Practically living in The Sun
My next project, Sexperience (aka Sex Education), has sneaked out quietly into the world…
…in The Sun.
That’s two Sun spots in a couple of weeks (Osama Loves hit that august journal on 23rd July). It’s good to break out from the narrow confines of the broadsheet world from time to time and enjoy the super soaraway expanses of The Sun. Which reminds me, I’m off on hols at the end of the week so no action in these quarters for a couple of weeks.
(Talking of wide expanses, Osama Loves made the evening TV news in Canada the day before yesterday)
Update 01.09.08:
Here’s the holding screen for Sexperience (including an indicative video clip) which launches tomorrow
and here’s a rather good mash-up of that Sexperience clip by Paul Carr, a man with delightfully too much time on his hands 😉
Currently reading Paul’s new book Bringing Nothing to the Party which won my Phrase of the Day the other day with: “the litigious little cunt” – not quite Swift but made me laugh out loud on the Tube in context
Giving me excitations
What an exciting day! I get in to work this morning and this plops on the electronic doormat:
“Dear Adam,
I’m delighted to inform you that your entry ‘Big Art Mob‘ has been short-listed in the Community Engagement category of the inaugural MediaGuardian Innovation Awards. The shortlist will be formerly announced in MediaGuardian on 28 January and the winner at the awards ceremony and dinner on 6 March at Indigo2, O2, Greenwich. The debate at the judging day was lively and hard fought, so congratulations on reaching the shortlist stage of an event which we hope will become a benchmark for innovation in media in the UK.”

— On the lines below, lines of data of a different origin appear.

-- ==== Sys2Proof/Machine/House.lean ====
section
/-! DEFINITION. Hosts and housekeeping (15_system, 01_package R13 to R18, 14_traps R301 to R304): landing, monitor units and MON, the register
space of BAR0, partition commands, power, cooling, failures, spares, attestation. -/
namespace Sys2Proof.Machine

/-- RESULT_LAND (R55): the results of the focus's context that are due land. -/
def execResultLand := run fun w => w.landDue w.focus.core w.focus.ctx

/-! ## Monitor units (R317, R318, R446, R447) -/

/-- STATE of CFG. -/
def Monitor.state (m : Monitor) : BitVec 2 := field m.cfg 8 2
def Monitor.withState (m : Monitor) (s : BitVec 2) : Monitor := { m with cfg := (m.cfg &&& ~~~0x300#64) ||| (s.setWidth 64 <<< 8) }

/-- The registers in order: CFG, MIN, MAX, the bins. -/
def Monitor.regs (m : Monitor) : List Word := [m.cfg, m.min, m.max] ++ m.hist.toList

/-- The bin of a sample. -/
def monBin (v : Nat) : Nat := if v = 0 then 0 else min (Nat.log2 v + 1) 31

/-- Take a sample: divided by 2^SHIFT, truncated; counts saturate. -/
def Monitor.take (m : Monitor) (v : Nat) : Monitor :=
  let x := v / 2 ^ (field m.cfg 32 8).toNat
  let y := BitVec.ofNat 64 (Nat.min x (2 ^ 64 - 1))
  let n := nth m.hist (monBin x)
  { m with
    min := if y.toNat < m.min.toNat then y else m.min
    max := if m.max.toNat < y.toNat then y else m.max
    hist := setNth m.hist (monBin x) (if n = 0xFFFFFFFFFFFFFFFF#64 then n else n + 1) }

/-- Take a sample in a cycle, and note it as one of that cycle. -/
def Monitor.takeAt (m : Monitor) (cycle v : Nat) : Monitor :=
  { m.take v with takenAt := cycle, taken := if m.takenAt = cycle then m.taken ++ [v] else [v] }

/-- Cleared and armed in a cycle: what it has taken in that cycle it takes after the clearing (R447). -/
def Monitor.rearm (m : Monitor) (cycle : Nat) : Monitor :=
  let fresh : Monitor := { m.withState 1#2 with min := 0xFFFFFFFFFFFFFFFF#64, max := 0, hist := .replicate 32 0, takenAt := cycle, taken := [] }
  if m.takenAt = cycle then m.taken.foldl (fun m v => m.takeAt cycle v) fresh else fresh

/-- Does unit `n` take a sample of a source? A unit of SRC 8 takes its own die's temperature (log entry 30). -/
def Monitor.takes (m : Monitor) (n : Nat) (src : BitVec 8) (watched : BitVec 16) : Bool :=
  m.state == 1#2 && field m.cfg 0 8 == src && src != 0#8 && decide (src ≤ 9#8) &&
  (if src = 8#8 then watched.toNat == n / 4
   else let f := field m.cfg 48 16; f == 0xFFFF#16 || watched == 0xFFFF#16 || f == watched)

namespace Work

def monitor (w : Work) (n : Nat) : Monitor := nth w.monitors n
def modMonitor (w : Work) (n : Nat) (f : Monitor → Monitor) : Work := { w with monitors := setNth w.monitors n (f (w.monitor n)) }

end Work

/-- MON_SAMPLE. -/
def execMonSample (source : BitVec 8) (watched : BitVec 16) (value : Nat) := run fun w =>
  (List.range 16).foldl (fun w n => if (w.monitor n).takes n source watched then w.modMonitor n fun m => m.takeAt w.cycle value else w) w

/-- The unit that sU names. ACCESS on a unit that is not the partition's has no address to give (log entry 31). -/
def monUnit (u : BitVec 6) : Act Nat := do
  let w ← get
  let x := w.rdS 0 u
  if field x 4 60 ≠ 0#60 || !(w.part w.myPart).monmask.getLsbD (field x 0 4).toNat then
    trap { code := cAccess, addr := ← openWord }
  return (field x 0 4).toNat

/-- MON.ARM; samples that the unit has taken in this cycle fall after the clearing (R447). -/
def execMonArm (u : BitVec 6) (a : BitVec 4) := runSlot (.monArm u a) (do
  let n ← monUnit u
  modify fun w => w.modMonitor n fun m => m.rearm w.cycle)

def execMonStop (u : BitVec 6) (a : BitVec 4) := runSlot (.monStop u a) (do
  let n ← monUnit u
  modify fun w => w.modMonitor n fun m => if m.state = 0#2 then m else m.withState 2#2)

/-- Write at the home slices under a store's checks (R447). -/
def storeHome (addr : Word) (bs : List Byte) : Acc Unit :=
  (pieces addr.toNat (bs.length / 128 + 2) bs.length).forM fun (o, l) => do
    let a := addr + BitVec.ofNat 64 o
    let who := (← get).issuer
    let pl ← place who true .global a .write
    checkRace who pl a l true
    let _ ← homeStore .global a (bs.drop o |>.take l)

def execMonSnap (u : BitVec 6) (a : BitVec 4) := runSlot (.monSnap u a) (do
  let n ← monUnit u
  let w ← get
  let ea := w.rdA 1 a
  aligned ea 8
  access (storeHome ea ((w.monitor n).regs.map fun x => leBytes 8 x.toNat).flatten))

namespace Work

/-- Compute cores of the package, by logical number (R1). -/
def coreCount : Nat := 128

/-- Is every context of a core blocked on a handle? -/
def allOnHandles (w : Work) (n : Nat) : Bool := (List.range 4).all fun i =>
  let c := w.ctx n i
  c.st == .blocked && (match c.block with | some (.handle _ _) => true | _ => false)

/-- Every cycle: source 7 counts cycles in which every context of a core is blocked on a handle, whether or not a unit is armed on it, and gives them
once per microsecond (R318). -/
def monTick (w : Work) (oldNs : Nat) : Work :=
  let w := (w.coreNumbers.filter w.allOnHandles).foldl (fun w n => w.modCore n fun c => { c with monWord := c.monWord + 1 }) w
  if oldNs / 1000 = w.ns / 1000 then w
  else
    let w := if w.sampled 7 then (List.range coreCount).foldl (fun w n => w.sample 7 (BitVec.ofNat 16 n) (w.core n).monWord) w else w
    (w.coreNumbers.filter fun n => (w.core n).monWord != 0).foldl (fun w n => w.modCore n fun c => { c with monWord := 0 }) w

/-! ## Partition commands (R307 to R310) -/

/-- A host address of a port's host as a physical one (R20, R308; log entry 32). -/
def hostAddr (port a : Nat) : Nat := if isHost a then a else 2 ^ 51 + port % 2 * 2 ^ 50 + a % 2 ^ 50

/-- Read host memory for the hub: past L2, which holds host lines only for pages whose attributes say so (R21, R177). -/
def hostRead (w : Work) (a n : Nat) : List Byte := w.bytes a n

/-- FEAT_OFFER (R312). -/
def featOffer : BitVec 256 := 0x3F

/-- The locked value of FEAT_ACCEPT (R312). -/
def featLocked (x : BitVec 256) : BitVec 256 := (x &&& featOffer) ||| 1

/-- The result codes of STS (R309). -/
def rOk : Nat := 0
def rBusy : Nat := 1
def rConflict : Nat := 2
def rBadDesc : Nat := 3
def rDenied : Nat := 4
def rRefused : Nat := 5

/-- A command ends: DONE with its result, and vector 0 of the owner port. -/
def endCommand (w : Work) (p result : Nat) : Work :=
  (w.modPart p fun q => { q with sts := BitVec.ofNat 64 (2 ^ 63 + result), busy := false }).raiseMsi p 0

/-- May a port write a control block (R307)? -/
def mayWrite (w : Work) (p port : Nat) : Bool := match (w.part p).owner with | none => true | some o => o == port % 2

/-- Is it a command that a port has given for a partition? -/
def commandOn (p port : Nat) : Instr → Bool
  | .createPart a b | .destroyPart a b | .swapOut a b | .swapIn a b | .remapPart a b | .installModel a b _ | .resetPart a b | .setGroups a b =>
    a == p && b % 2 == port % 2
  | .registerWrite b off _ => off == 0x10048 + 0x1000 * p && b % 2 == port % 2
  | _ => false

/-- Perform the command `i` that a port wrote. While an earlier command of the port for the partition has not ended, it reports BUSY. Commands are
performed one at a time in arrival order: while others wait, or a swap goes on, the command waits, and so does one whose accesses are held (R18). On a block
with no owner only CREATE is performed; on another port's block CREATE reports CONFLICT in its turn and the rest is ignored. `none`: the command has not
ended yet. -/
def command (w : Work) (i : Instr) (p port : Nat) (create : Bool) (f : Work → Option Nat × Work) : Work :=
  let q := w.part p
  let later : Work := { w with commands := w.commands ++ [i] }
  let perform : Work :=
    match w.tryHeld fun w =>
      match f (w.modPart p fun q => { q with sts := 0 }) with
      | (some r, w) => w.endCommand p r
      | (none, w) => w.modPart p fun q => { q with busy := true } with
    | (true, w) => w
    | (false, _) => later
  if !w.booted || (!w.mayWrite p port && !create) then w
  else if w.mayWrite p port && ((q.busy && q.owner == some (port % 2)) || w.commands.any (commandOn p port)) then
    (w.modPart p fun q => { q with sts := BitVec.ofNat 64 (2 ^ 63 + rBusy) }).raiseMsi p 0
  else if !w.commands.isEmpty || (List.range 4).any (fun k => (w.part k).busy) then later
  else
    match q.owner with
    | none => if create then perform else w.endCommand p rDenied
    | some o => if o = port % 2 then perform else if create then w.endCommand p rConflict else w

/-- Once no command goes on, those that waited are performed. -/
def runCommands (w : Work) : Work :=
  if (List.range 4).any fun k => (w.part k).busy then w
  else { w with commands := [], pending := w.pending ++ w.commands.map fun i => ⟨0, 0, i⟩ }

/-- Does a descriptor break R310? -/
def descBad (d : BitVec 4096) : Bool :=
  let q : Partition := { Partition.absent with desc := d }
  let range (i : Nat) : Bool :=
    let x := q.dword (88 + 8 * i)
    field x 13 3 != 0#3 || field x 30 34 != 0#34 || decide (8192 < (field x 0 13).toNat + (field x 16 14).toNat)
  (List.range 8).any (fun n => field (q.ap n 4) 30 34 != 0#34 || (q.ap n 4).getLsbD 15) || field d 32 32 != 0#32 || field (q.dword 80) 34 30 != 0#30 || (List.range 4).any range || field (q.dword 120) 16 48 != 0#48 ||
  field d 3712 384 != 0#384 || q.bootc == 0 || q.bootc.toNat % 128 != 0 || decide (64 < q.hlcnt) || (q.hltab == 0 && q.hlcnt != 0)

/-- Do two live partitions' clusters, handle ranges or monitor units overlap? -/
def descClash (a b : Partition) : Bool :=
  field a.desc 0 32 &&& field b.desc 0 32 != 0#32 || a.monmask &&& b.monmask != 0#16 ||
  (List.range 4).any fun d =>
    let (f, n) := a.hrange d
    let (g, m) := b.hrange d
    n != 0 && m != 0 && decide (f < g + m) && decide (g < f + n)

Next up a message from the fellas at LG15 that they’re coming a’visitin’.
Then a note from the boys at Preloaded that Picture This has 11.4% of its audience staying for over 30 minutes at a time and 4.7% over an hour.
Then the gorgeous Slugger O’Toole over in Beal Feirste points his dedicated audience in the direction of the excellent ‘3 Minute Wonder’ tomorrow night on Channel4 (at 19.55) complementing the Picture This series. It looks at the disappearance of the fortified RUC police stations in Northern Ireland. As someone who got married in Derry, I’ve a certain familiarity with these particular architectural fantasias. I remember sitting in a pub in Forkhill in South Armagh and admiring the painting on the wall of the locality from which the police station had already been disappeared, years before the Good Friday Agreement.
Finally a lovely young laydee comes up to introduce herself at the climax of the Cultural and Creative Leadership Mentoring Programme at the ICA (on which I have been mentoring Caroline Bottomley of the Radar Festival). Said laydee is none other than Zoe Margolis aka Abby Lee, the Girl with the One-track Mind, in the flesh.
Now that’s a good day by anyone’s standards.
But not as good as yesterday when I found out my mum’s cancer had not come back. Now there’s really good vibrations.